◆ Your task:
Within the data that follows, set down exactly the lines from the one containing "0 alone. -/" through the one containing "maps nothing. -/", both ends included.

##### Data records

-- ==== Sys2Proof/Laws/Window.lean ====
section
/-! SUPPORT. The window map and its accesses, and limbs as numbers. -/

namespace Sys2Proof.Machine

open Sys2Proof

/-- The limb counts of spec 00_scope.md R7. -/
theorem limbsWf_iff (L : Nat) : Config.limbsWf L = true ↔ 1 ≤ L ∧ L ≤ 256 := by
  unfold Config.limbsWf Config.maxLimbs; rw [Bool.and_eq_true, decide_eq_true_iff, decide_eq_true_iff]

/-- The four control registers. -/
theorem locate_control (L : Nat) : locate L 0 = some .cmd ∧ locate L 4 = some .status ∧ locate L 8 = some .k ∧ locate L 0xC = some .rflags := by
  simp [locate]

/-- Index and register agree. -/
theorem regOfIndex_regIndex (r : DataReg) : regOfIndex (regIndex r) = some r := by cases r <;> rfl

/-- There are seven indexes. -/
theorem regIndex_lt (r : DataReg) : regIndex r < 7 := by cases r <;> decide

/-- Limb j of a register is where the table says. -/
theorem locate_bank {L j : Nat} (r : DataReg) (hL : L ≤ 256) (hj : j < L) :
    locate L (0x400 * (regIndex r + 1) + 4 * j) = some (.limbOf r j) := by
  have h1 : (0x400 * (regIndex r + 1) + 4 * j) % 0x400 / 4 = j := by omega
  have h2 : (0x400 * (regIndex r + 1) + 4 * j) / 0x400 - 1 = regIndex r := by omega
  unfold locate
  rw [if_neg (by omega), if_neg (by omega), if_neg (by omega), if_neg (by omega), if_neg (by omega), if_neg (by omega),
    h1, h2, if_pos hj, regOfIndex_regIndex]; rfl

/-- What is mapped at an offset fixes the offset. -/
theorem locate_some {L off : Nat} {loc : Location} (h : locate L off = some loc) :
    (loc = .cmd ∧ off = 0) ∨ (loc = .status ∧ off = 4) ∨ (loc = .k ∧ off = 8) ∨ (loc = .rflags ∧ off = 0xC) ∨
    (∃ r j, loc = .limbOf r j ∧ j < L ∧ off = 0x400 * (regIndex r + 1) + 4 * j) := by
  unfold locate at h
  split_ifs at h with h0 h1 h2 h3 h4 h5 h6
  · cases h; simp [h1]
  · cases h; simp [h2]
  · cases h; simp [h3]
  · cases h; simp [h4]
  · obtain ⟨r, hr, rfl⟩ := Option.map_eq_some_iff.1 h
    have : regIndex r = off / 0x400 - 1 := by
      generalize off / 0x400 - 1 = m at hr
      unfold regOfIndex at hr
      split at hr <;> cases hr <;> rfl
    exact .inr (.inr (.inr (.inr ⟨r, _, rfl, h6, by omega⟩)))

/-- `CMD` is mapped at offset 0 alone. -/
theorem locate_cmd {L off : Nat} (h : locate L off = some .cmd) : off = 0 := by
  unfold locate at h
  split_ifs at h <;> simp_all

/-- `locate` maps nothing exactly where the table of the spec maps nothing. -/
theorem locate_none_iff (L off : Nat) (hL : L ≤ 256) : locate L off = none ↔ (off % 4 ≠ 0 ∨ ¬ Mapped L off) := by
  constructor
  · intro h
    by_contra hc
    push Not at hc
    obtain ⟨_, hm⟩ := hc
    have hc := locate_control L
    rcases hm with rfl | rfl | rfl | rfl | ⟨b, j, hb, hj, rfl⟩
    · rw [hc.1] at h; cases h
    · rw [hc.2.1] at h; cases h
    · rw [hc.2.2.1] at h; cases h
    · rw [hc.2.2.2] at h; cases h
    · obtain ⟨r, rfl⟩ : ∃ r, regIndex r = b := by
        interval_cases b
        exacts [⟨.a, rfl⟩, ⟨.b, rfl⟩, ⟨.n, rfl⟩, ⟨.res, rfl⟩, ⟨.rx, rfl⟩, ⟨.ry, rfl⟩, ⟨.rg, rfl⟩]
      rw [locate_bank r hL hj] at h; cases h
  · intro h
    rcases hl : locate L off with _ | loc
    · rfl
    · exfalso
      rcases locate_some hl with ⟨_, rfl⟩ | ⟨_, rfl⟩ | ⟨_, rfl⟩ | ⟨_, rfl⟩ | ⟨r, j, _, hj, rfl⟩
      · exact h.elim (fun h => h rfl) (fun h => h (.inl rfl))
      · exact h.elim (fun h => h rfl) (fun h => h (.inr (.inl rfl)))
      · exact h.elim (fun h => h rfl) (fun h => h (.inr (.inr (.inl rfl))))
      · exact h.elim (fun h => h rfl) (fun h => h (.inr (.inr (.inr (.inl rfl)))))
      · exact h.elim (fun h => h (by omega)) (fun h => h (.inr (.inr (.inr (.inr ⟨_, j, regIndex_lt r, hj, rfl⟩)))))

/-- The writable locations are those the table of the spec marks read-write. -/
theorem writable_iff (L off : Nat) (hL : L ≤ 256) : (∃ loc, locate L off = some loc ∧ writable loc = true) ↔ MappedWritable L off := by
  have hc := locate_control L
  constructor
  · rintro ⟨loc, hl, hw⟩
    rcases locate_some hl with ⟨rfl, rfl⟩ | ⟨rfl, rfl⟩ | ⟨rfl, rfl⟩ | ⟨rfl, rfl⟩ | ⟨r, j, rfl, hj, rfl⟩
    · exact .inl rfl
    · cases hw
    · exact .inr (.inl rfl)
    · cases hw
    · refine .inr (.inr ⟨_, j, ?_, hj, rfl⟩)
      cases r <;> first | decide | cases hw
  · rintro (rfl | rfl | ⟨b, j, hb, hj, rfl⟩)
    · exact ⟨_, hc.1, rfl⟩
    · exact ⟨_, hc.2.2.1, rfl⟩
    · interval_cases b
      · exact ⟨_, locate_bank .a hL hj, rfl⟩
      · exact ⟨_, locate_bank .b hL hj, rfl⟩
      · exact ⟨_, locate_bank .n hL hj, rfl⟩

/-- A read of a mapped word. -/
theorem busRead_some {off : Nat} {s : State} {loc : Location} (h : locate s.limbs off = some loc) :
    busRead off 4 s = { s with resp := some (.data (readLocation s loc)) } := by
  unfold busRead; rw [if_pos rfl, h]

/-- A refused read. -/
theorem busRead_none {off size : Nat} {s : State} (h : size ≠ 4 ∨ locate s.limbs off = none) :
    busRead off size s = { s with resp := some .error } := by
  unfold busRead
  by_cases h4 : size = 4
  · rw [if_pos h4, h.resolve_left (fun h => h h4)]
  · rw [if_neg h4]

/-- A read writes the response alone. -/
theorem busRead_cases (off size : Nat) (s : State) : ∃ r, busRead off size s = { s with resp := some r } := by
  unfold busRead; split <;> exact ⟨_, rfl⟩

/-- A refused write. -/
theorem busWrite_refused {off size : Nat} {v : Word} {s : State}
    (h : size ≠ 4 ∨ ∀ loc, locate s.limbs off = some loc → writable loc = false) :
    busWrite off size v s = { s with resp := some .error } := by
  unfold busWrite
  by_cases h4 : size = 4
  · rw [if_pos h4]
    have h := h.resolve_left (fun h => h h4)
    rcases hl : locate s.limbs off with _ | loc
    · rfl
    · simp [h loc hl]
  · rw [if_neg h4]

/-- A dropped write. -/
theorem busWrite_dropped {off : Nat} {v : Word} {s : State} {loc : Location} (h : locate s.limbs off = some loc)
    (hw : writable loc = true) (hb : s.state = .busy) :
    busWrite off 4 v s = { s with ovr := true, resp := some .ok } := by
  unfold busWrite; rw [if_pos rfl, h]; simp [hw, hb]

/-- A write that takes effect. -/
theorem busWrite_done {off : Nat} {v : Word} {s : State} {loc : Location} (h : locate s.limbs off = some loc)
    (hw : writable loc = true) (hb : s.state ≠ .busy) :
    busWrite off 4 v s = { writeLocation s v loc with resp := some .ok } := by
  unfold busWrite; rw [if_pos rfl, h]; simp [hw, hb]

/-- A write is refused, dropped, or done. -/
theorem busWrite_cases (off size : Nat) (v : Word) (s : State) :
    busWrite off size v s = { s with resp := some .error } ∨
    (s.state = .busy ∧ busWrite off size v s = { s with ovr := true, resp := some .ok }) ∨
    (s.state ≠ .busy ∧ size = 4 ∧ ∃ loc, locate s.limbs off = some loc ∧ writable loc = true ∧
      busWrite off size v s = { writeLocation s v loc with resp := some .ok }) := by
  unfold busWrite
  split
  · rename_i loc hl
    split
    · rename_i hw
      split
      · exact .inr (.inl ⟨‹_›, rfl⟩)
      · refine .inr (.inr ⟨‹_›, ?_⟩)
        by_cases h4 : size = 4
        · rw [if_pos h4] at hl; exact ⟨h4, loc, hl, hw, rfl⟩
        · rw [if_neg h4] at hl; cases hl
    · exact .inl rfl
  · exact .inl rfl

/-- A limb as a number. -/
theorem limb_toNat (x j : Nat) : (limb x j).toNat = x / 2 ^ (32 * j) % 2 ^ 32 := by simp [limb]

/-- A limb as a slice of the value. -/
theorem limb_eq (x j : Nat) : limb x j = BitVec.ofNat 32 (x / 2 ^ (32 * j) % 2 ^ 32) := by
  unfold limb; apply BitVec.eq_of_toNat_eq; simp

/-- A limb in its place is at most the value. -/
theorem limb_mul_le (x j : Nat) : (limb x j).toNat * 2 ^ (32 * j) ≤ x := by
  rw [limb_toNat]
  calc _ ≤ x / 2 ^ (32 * j) * 2 ^ (32*j) := Nat.mul_le_mul_right _ (Nat.mod_le _ _)
    _ ≤ x := Nat.div_mul_le_self _ _

/-- Replacing a limb keeps what is below and what is above it. -/
theorem setLimb_split (x j : Nat) (v : Word) :
    setLimb x j v = x % 2 ^ (32 * j) + 2 ^ (32*j) * (v.toNat + 2 ^ 32 * (x / 2 ^ (32 * j) / 2 ^ 32)) := by
  have h1 := Nat.div_add_mod x (2 ^ (32 * j))
  have h2 := Nat.div_add_mod (x / 2 ^ (32 * j)) (2 ^ 32)
  have h3 := limb_mul_le x j
  have h4 := limb_toNat x j
  unfold setLimb
  rw [← h4] at h2
  generalize (limb x j).toNat = l at *
  generalize x / 2 ^ (32*j) / 2 ^ 32 = q at *
  generalize x % 2 ^ (32 * j) = r at *
  generalize x / 2 ^ (32 * j) = d at *
  generalize 2 ^ (32 * j) = P at *
  subst h2
  have : P * (2 ^ 32 * q + l) = 2 ^ 32 * (P * q) + l * P := by ring
  have e2 : P * (v.toNat + 2 ^ 32 * q) = v.toNat * P + 2 ^ 32 * (P * q) := by ring
  rw [e2]
  omega

/-- A limb write keeps the register's range. -/
theorem setLimb_lt {x j L : Nat} {v : Word} (hx : x < 2 ^ (32 * L)) (hj : j < L) : setLimb x j v < 2 ^ (32 * L) := by
  obtain ⟨d, rfl⟩ : ∃ d, L = j + 1 + d := ⟨L - (j+1), by omega⟩
  have hP : 0 < 2 ^ (32 * j) := by positivity
  have e : 2 ^ (32 * (j + 1 + d)) = 2 ^ (32 * j) * (2 ^ 32 * 2 ^ (32 * d)) := by rw [← pow_add, ← pow_add]; congr 1; ring
  rw [setLimb_split]
  have h1 : x / 2 ^ (32 * j) / 2 ^ 32 < 2 ^ (32 * d) := by
    rw [Nat.div_div_eq_div_mul, Nat.div_lt_iff_lt_mul (by positivity)]
    rw [e] at hx; rw [Nat.mul_comm (2 ^ (32 * d)), Nat.mul_assoc]; exact hx
  have h2 : v.toNat + 2 ^ 32 * (x / 2 ^ (32 * j) / 2 ^ 32) < 2 ^ 32 * 2 ^ (32 * d) := by
    have hv := v.isLt
    generalize x / 2 ^ (32 * j) / 2 ^ 32 = q at *
    generalize 2 ^ (32 * d) = D at *
    have : 2 ^ 32 * (q + 1) ≤ 2 ^ 32 * D := Nat.mul_le_mul_left _ h1
    omega
  have hr : x % 2 ^ (32 * j) < 2 ^ (32 * j) := Nat.mod_lt _ hP
  rw [e]
  generalize v.toNat + 2 ^ 32 * (x / 2 ^ (32 * j) / 2 ^ 32) = z at *
  generalize 2 ^ 32 * 2 ^ (32 * d) = D at *
  generalize 2 ^ (32 * j) = P at *
  have : P * (z + 1) ≤ P * D := Nat.mul_le_mul_left _ h2
  rw [Nat.mul_add] at this
  omega

end Sys2Proof.Machine
end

##########

◆ Task output:
/-- `CMD` is mapped at offset 0 alone. -/
theorem locate_cmd {L off : Nat} (h : locate L off = some .cmd) : off = 0 := by
  unfold locate at h
  split_ifs at h <;> simp_all

/-- `locate` maps nothing exactly where the table of the spec maps nothing. -/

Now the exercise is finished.